Damian de Allende made some sizable inroads coming in from the blindside wing, and although he is not as quick as Van Wyk, he attracts a lot of defenders that should result in gaps opening up elsewhere.

That blindside move was about the only time that the backline tried to create some form of attacking play, and it must be said that the forwards were way too selfish on the night.

It is be a sad indictment on the Stormers’ senior players that their best-performing teammates at Ellis Park were the youngsters in the team.

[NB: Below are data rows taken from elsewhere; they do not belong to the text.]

theorem State.jtagAccess_kept (hP : Kept P) {s : State} (h : P s) (dr : BitVec 88) (p : Nat) : P (State.jtagAccess s dr p) := by
  unfold State.jtagAccess
  repeat' first
    | with_reducible assumption
    | (extract_lets +onlyGivenNames x; refine (fun hx => ?_ : P x → _) ?_; clear_value x; rotate_left; subst x; rotate_right)
    | (extract_lets +onlyGivenNames x; refine (fun hx => ?_ : P x.1 → _) ?_; clear_value x; rotate_left; subst x; rotate_right)
    | (extract_lets +onlyGivenNames x; clear_value x)
    | extract_lets +onlyGivenNames x
    | with_reducible apply ite_kept
    | with_reducible apply ite_fst_kept
    | with_reducible apply State.extRead_kept hP
    | with_reducible apply State.extWrite_kept hP
    | with_reducible apply State.jtagDone_kept hP
    | with_reducible apply State.jtagSelect_kept hP
    | with_reducible apply State.st_kept hP
    | split
    | (refine fst_kept (by assumption) ?_)

theorem State.act_kept (hP : Kept P) {s : State} (h : P s) (c : Bool) (f : State → State) (hf : ∀ t, P t → P (f t)) : P (State.act s c f) := by
  unfold State.act
  repeat' first
    | with_reducible assumption
    | intro _
    | with_reducible apply whenB_kept
    | with_reducible apply hf

theorem State.access_kept (hP : Kept P) {s : State} (h : P s) (q : Requester) (a : Nat) (w : Option Word) (p : Nat) : P (State.access s q a w p) := by
  unfold State.access
  repeat' first
    | with_reducible assumption
    | intro _
    | (extract_lets +onlyGivenNames x; refine (fun hx => ?_ : P x → _) ?_; clear_value x; rotate_left; subst x; rotate_right)
    | (extract_lets +onlyGivenNames x; refine (fun hx => ?_ : P x.1 → _) ?_; clear_value x; rotate_left; subst x; rotate_right)
    | (extract_lets +onlyGivenNames x; clear_value x)
    | extract_lets +onlyGivenNames x
    | with_reducible apply ite_kept
    | with_reducible apply ite_fst_kept
    | with_reducible apply State.extRead_kept hP
    | with_reducible apply State.extWrite_kept hP
    | with_reducible apply State.i3cDone_kept hP
    | with_reducible apply State.ibiRefresh_kept hP
    | with_reducible apply State.jtagDone_kept hP
    | with_reducible apply State.mgm_kept hP
    | with_reducible apply State.pmc_kept hP
    | with_reducible apply State.portRead_kept hP
    | with_reducible apply State.portWrite_kept hP
    | with_reducible apply State.spiRead_kept hP
    | with_reducible apply State.spiWrite_kept hP
    | with_reducible apply State.st_kept hP
    | split
    | (refine fst_kept (by assumption) ?_)
    | (apply Kept.of hP
       · dsimp only <;> exact rfl
       · first | exact id | (intro _; simp_all only [shape, shapeStd, List.cons.injEq, upd_length, List.length_set, List.length_map, List.length_range, List.length_replicate, and_true, true_and, and_self]; done)
       iterate 8 (· exact rfl))

theorem State.accessW_kept (hP : Kept P) {s : State} (h : P s) (q : Requester) (a : Nat) (w : Word) : P (State.accessW s q a w) := by
  unfold State.accessW
  repeat' first
    | with_reducible assumption
    | with_reducible apply State.access_kept hP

Van Wyk was on his Super Rugby debut, having not even played a senior Currie Cup game for Western Province. De Allende made his name last season, but this is only his second full year at the top. Even Michael van der Spuy, also on debut, made most of his tackles and wasn’t one of the chief culprits of the shocking display from the Cape side.

Gio Aplon fumbled his way around the field on Saturday night and had one of his poorest games in a long time, and even captain Jean de Villiers looked like he was trying to do too much on his own instead of getting his players to play as a team.

And where was the grunt of Vermeulen, Elstadt and Burger? Kolisi lacked his usual intensity and enthusiasm around the field, while props Steven Kitshoff and Frans Malherbe didn’t make much impact with their ball-carrying compared to hooker Ntubeni.

So, as much as De Villiers said afterwards that “this performance goes 100 percent to the players on the park” – and the players were decidedly off-colour – the coaches also need to take the blame for the decidedly feeble display.

And yes, it was only the first game of the season, so saying that the Stormers are in trouble and that their tournament could be over already is probably unfair. But in the manner in which they lost was the biggest disappointment, and it was against the weakest team in the competition on paper in the Lions, whom the Stormers have never lost to before in Super Rugby.

Now they face a must-win match in just their second week, as they cannot afford to lose home games ahead of a “tour of hell” against the Crusaders, Chiefs, Brumbies and Reds. The Hurricanes, though, made life quite difficult for the high-riding Sharks in Durban at the weekend, and they will pose a major threat at Newlands on Friday night with their all-out attacking approach.

TWEET OF THE WEEK

@Toringlandman (Cheetahs lock, who attempted an ill-advised chip kick against the Lions in round one): For all the forwards in Superrugby trying to chip this weekend here’s my advise. “Kick to land not to hand.” #noneedtothankme

WHO TO FOLLOW

@Kobusvanwyk12: See what the new Stormers wing Kobus van Wyk gets up to in his spare time.